Exercise brief: Search the data below for the line containing "(dlClear s).cpOut = s.cpOut := rfl", then please set down that line and all remaining ones exactly as written.

[Extracted data entries]
- - - - - - -

@[simp] theorem setParam_phaseOff_ready (v : F32) (s : State) : (s.setParam .phaseOff v).ready = s.ready := rfl
@[simp] theorem setParam_phaseOff_errPrep (v : F32) (s : State) : (s.setParam .phaseOff v).errPrep = s.errPrep := rfl
@[simp] theorem setParam_phaseOff_errNrdy (v : F32) (s : State) : (s.setParam .phaseOff v).errNrdy = s.errNrdy := rfl
@[simp] theorem setParam_phaseOff_errAcc (v : F32) (s : State) : (s.setParam .phaseOff v).errAcc = s.errAcc := rfl
@[simp] theorem setParam_phaseOff_srate (v : F32) (s : State) : (s.setParam .phaseOff v).srate = s.srate := rfl
@[simp] theorem setParam_phaseOff_maxblk (v : F32) (s : State) : (s.setParam .phaseOff v).maxblk = s.maxblk := rfl
@[simp] theorem setParam_phaseOff_srAct (v : F32) (s : State) : (s.setParam .phaseOff v).srAct = s.srAct := rfl
@[simp] theorem setParam_phaseOff_capacity (v : F32) (s : State) : (s.setParam .phaseOff v).capacity = s.capacity := rfl
@[simp] theorem setParam_phaseOff_dryWet (v : F32) (s : State) : (s.setParam .phaseOff v).dryWet = s.dryWet := rfl
@[simp] theorem setParam_phaseOff_depth (v : F32) (s : State) : (s.setParam .phaseOff v).depth = s.depth := rfl
@[simp] theorem setParam_phaseOff_rate (v : F32) (s : State) : (s.setParam .phaseOff v).rate = s.rate := rfl
@[simp] theorem setParam_phaseOff_phaseOff (v : F32) (s : State) : (s.setParam .phaseOff v).phaseOff = v := rfl
@[simp] theorem setParam_phaseOff_feedback (v : F32) (s : State) : (s.setParam .phaseOff v).feedback = s.feedback := rfl
@[simp] theorem setParam_phaseOff_mode (v : F32) (s : State) : (s.setParam .phaseOff v).mode = s.mode := rfl
@[simp] theorem setParam_phaseOff_wh (v : F32) (s : State) : (s.setParam .phaseOff v).wh = s.wh := rfl
@[simp] theorem setParam_phaseOff_ph (v : F32) (s : State) : (s.setParam .phaseOff v).ph = s.ph := rfl
@[simp] theorem setParam_phaseOff_fbl (v : F32) (s : State) : (s.setParam .phaseOff v).fbl = s.fbl := rfl
@[simp] theorem setParam_phaseOff_fbr (v : F32) (s : State) : (s.setParam .phaseOff v).fbr = s.fbr := rfl
@[simp] theorem setParam_phaseOff_bufL (v : F32) (s : State) : (s.setParam .phaseOff v).bufL = s.bufL := rfl
@[simp] theorem setParam_phaseOff_bufR (v : F32) (s : State) : (s.setParam .phaseOff v).bufR = s.bufR := rfl
@[simp] theorem setParam_phaseOff_zeroed (v : F32) (s : State) : (s.setParam .phaseOff v).zeroed = s.zeroed := rfl
@[simp] theorem setParam_phaseOff_resets (v : F32) (s : State) : (s.setParam .phaseOff v).resets = s.resets := rfl
@[simp] theorem setParam_phaseOff_pending (v : F32) (s : State) : (s.setParam .phaseOff v).pending = s.pending := rfl
@[simp] theorem setParam_phaseOff_cpOut (v : F32) (s : State) : (s.setParam .phaseOff v).cpOut = s.cpOut := rfl
@[simp] theorem setParam_phaseOff_spOut (v : F32) (s : State) : (s.setParam .phaseOff v).spOut = s.spOut := rfl

@[simp] theorem setParam_feedback_ready (v : F32) (s : State) : (s.setParam .feedback v).ready = s.ready := rfl
@[simp] theorem setParam_feedback_errPrep (v : F32) (s : State) : (s.setParam .feedback v).errPrep = s.errPrep := rfl
@[simp] theorem setParam_feedback_errNrdy (v : F32) (s : State) : (s.setParam .feedback v).errNrdy = s.errNrdy := rfl
@[simp] theorem setParam_feedback_errAcc (v : F32) (s : State) : (s.setParam .feedback v).errAcc = s.errAcc := rfl
@[simp] theorem setParam_feedback_srate (v : F32) (s : State) : (s.setParam .feedback v).srate = s.srate := rfl
@[simp] theorem setParam_feedback_maxblk (v : F32) (s : State) : (s.setParam .feedback v).maxblk = s.maxblk := rfl
@[simp] theorem setParam_feedback_srAct (v : F32) (s : State) : (s.setParam .feedback v).srAct = s.srAct := rfl
@[simp] theorem setParam_feedback_capacity (v : F32) (s : State) : (s.setParam .feedback v).capacity = s.capacity := rfl
@[simp] theorem setParam_feedback_dryWet (v : F32) (s : State) : (s.setParam .feedback v).dryWet = s.dryWet := rfl
@[simp] theorem setParam_feedback_depth (v : F32) (s : State) : (s.setParam .feedback v).depth = s.depth := rfl
@[simp] theorem setParam_feedback_rate (v : F32) (s : State) : (s.setParam .feedback v).rate = s.rate := rfl
@[simp] theorem setParam_feedback_phaseOff (v : F32) (s : State) : (s.setParam .feedback v).phaseOff = s.phaseOff := rfl
@[simp] theorem setParam_feedback_feedback (v : F32) (s : State) : (s.setParam .feedback v).feedback = v := rfl
@[simp] theorem setParam_feedback_mode (v : F32) (s : State) : (s.setParam .feedback v).mode = s.mode := rfl
@[simp] theorem setParam_feedback_wh (v : F32) (s : State) : (s.setParam .feedback v).wh = s.wh := rfl
@[simp] theorem setParam_feedback_ph (v : F32) (s : State) : (s.setParam .feedback v).ph = s.ph := rfl
@[simp] theorem setParam_feedback_fbl (v : F32) (s : State) : (s.setParam .feedback v).fbl = s.fbl := rfl
@[simp] theorem setParam_feedback_fbr (v : F32) (s : State) : (s.setParam .feedback v).fbr = s.fbr := rfl
@[simp] theorem setParam_feedback_bufL (v : F32) (s : State) : (s.setParam .feedback v).bufL = s.bufL := rfl
@[simp] theorem setParam_feedback_bufR (v : F32) (s : State) : (s.setParam .feedback v).bufR = s.bufR := rfl
@[simp] theorem setParam_feedback_zeroed (v : F32) (s : State) : (s.setParam .feedback v).zeroed = s.zeroed := rfl
@[simp] theorem setParam_feedback_resets (v : F32) (s : State) : (s.setParam .feedback v).resets = s.resets := rfl
@[simp] theorem setParam_feedback_pending (v : F32) (s : State) : (s.setParam .feedback v).pending = s.pending := rfl
@[simp] theorem setParam_feedback_cpOut (v : F32) (s : State) : (s.setParam .feedback v).cpOut = s.cpOut := rfl
@[simp] theorem setParam_feedback_spOut (v : F32) (s : State) : (s.setParam .feedback v).spOut = s.spOut := rfl

@[simp] theorem dlAdvance_ready (s : State) : (dlAdvance s).ready = s.ready := rfl
@[simp] theorem dlAdvance_errPrep (s : State) : (dlAdvance s).errPrep = s.errPrep := rfl
@[simp] theorem dlAdvance_errNrdy (s : State) : (dlAdvance s).errNrdy = s.errNrdy := rfl
@[simp] theorem dlAdvance_errAcc (s : State) : (dlAdvance s).errAcc = s.errAcc := rfl
@[simp] theorem dlAdvance_srate (s : State) : (dlAdvance s).srate = s.srate := rfl
@[simp] theorem dlAdvance_maxblk (s : State) : (dlAdvance s).maxblk = s.maxblk := rfl
@[simp] theorem dlAdvance_srAct (s : State) : (dlAdvance s).srAct = s.srAct := rfl
@[simp] theorem dlAdvance_capacity (s : State) : (dlAdvance s).capacity = s.capacity := rfl
@[simp] theorem dlAdvance_dryWet (s : State) : (dlAdvance s).dryWet = s.dryWet := rfl
@[simp] theorem dlAdvance_depth (s : State) : (dlAdvance s).depth = s.depth := rfl
@[simp] theorem dlAdvance_rate (s : State) : (dlAdvance s).rate = s.rate := rfl
@[simp] theorem dlAdvance_phaseOff (s : State) : (dlAdvance s).phaseOff = s.phaseOff := rfl
@[simp] theorem dlAdvance_feedback (s : State) : (dlAdvance s).feedback = s.feedback := rfl
@[simp] theorem dlAdvance_mode (s : State) : (dlAdvance s).mode = s.mode := rfl
@[simp] theorem dlAdvance_wh (s : State) : (dlAdvance s).wh = BitVec.ofNat 32 (nextIndex s s.wh.toNat) := rfl
@[simp] theorem dlAdvance_ph (s : State) : (dlAdvance s).ph = s.ph := rfl
@[simp] theorem dlAdvance_fbl (s : State) : (dlAdvance s).fbl = s.fbl := rfl
@[simp] theorem dlAdvance_fbr (s : State) : (dlAdvance s).fbr = s.fbr := rfl
@[simp] theorem dlAdvance_bufL (s : State) : (dlAdvance s).bufL = s.bufL := rfl
@[simp] theorem dlAdvance_bufR (s : State) : (dlAdvance s).bufR = s.bufR := rfl
@[simp] theorem dlAdvance_zeroed (s : State) : (dlAdvance s).zeroed = s.zeroed := rfl
@[simp] theorem dlAdvance_resets (s : State) : (dlAdvance s).resets = s.resets := rfl
@[simp] theorem dlAdvance_pending (s : State) : (dlAdvance s).pending = s.pending := rfl
@[simp] theorem dlAdvance_cpOut (s : State) : (dlAdvance s).cpOut = s.cpOut := rfl
@[simp] theorem dlAdvance_spOut (s : State) : (dlAdvance s).spOut = s.spOut := rfl

@[simp] theorem dlClear_ready (s : State) : (dlClear s).ready = s.ready := rfl
@[simp] theorem dlClear_errPrep (s : State) : (dlClear s).errPrep = s.errPrep := rfl
@[simp] theorem dlClear_errNrdy (s : State) : (dlClear s).errNrdy = s.errNrdy := rfl
@[simp] theorem dlClear_errAcc (s : State) : (dlClear s).errAcc = s.errAcc := rfl
@[simp] theorem dlClear_srate (s : State) : (dlClear s).srate = s.srate := rfl
@[simp] theorem dlClear_maxblk (s : State) : (dlClear s).maxblk = s.maxblk := rfl
@[simp] theorem dlClear_srAct (s : State) : (dlClear s).srAct = s.srAct := rfl
@[simp] theorem dlClear_capacity (s : State) : (dlClear s).capacity = s.capacity := rfl
@[simp] theorem dlClear_dryWet (s : State) : (dlClear s).dryWet = s.dryWet := rfl
@[simp] theorem dlClear_depth (s : State) : (dlClear s).depth = s.depth := rfl
@[simp] theorem dlClear_rate (s : State) : (dlClear s).rate = s.rate := rfl
@[simp] theorem dlClear_phaseOff (s : State) : (dlClear s).phaseOff = s.phaseOff := rfl
@[simp] theorem dlClear_feedback (s : State) : (dlClear s).feedback = s.feedback := rfl
@[simp] theorem dlClear_mode (s : State) : (dlClear s).mode = s.mode := rfl
@[simp] theorem dlClear_wh (s : State) : (dlClear s).wh = 0 := rfl
@[simp] theorem dlClear_ph (s : State) : (dlClear s).ph = s.ph := rfl
@[simp] theorem dlClear_fbl (s : State) : (dlClear s).fbl = s.fbl := rfl
@[simp] theorem dlClear_fbr (s : State) : (dlClear s).fbr = s.fbr := rfl
@[simp] theorem dlClear_bufL (s : State) : (dlClear s).bufL = Memory.zeroBelow s.bufL (capacityNat s) := rfl
@[simp] theorem dlClear_bufR (s : State) : (dlClear s).bufR = Memory.zeroBelow s.bufR (capacityNat s) := rfl
@[simp] theorem dlClear_zeroed (s : State) : (dlClear s).zeroed = max s.zeroed (capacityNat s) := rfl
@[simp] theorem dlClear_resets (s : State) : (dlClear s).resets = s.resets := rfl
@[simp] theorem dlClear_pending (s : State) : (dlClear s).pending = s.pending := rfl
@[simp] theorem dlClear_cpOut (s : State) : (dlClear s).cpOut = s.cpOut := rfl
@[simp] theorem dlClear_spOut (s : State) : (dlClear s).spOut = s.spOut := rfl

- - - - - - -

Your solution:
@[simp] theorem dlClear_cpOut (s : State) : (dlClear s).cpOut = s.cpOut := rfl
@[simp] theorem dlClear_spOut (s : State) : (dlClear s).spOut = s.spOut := rfl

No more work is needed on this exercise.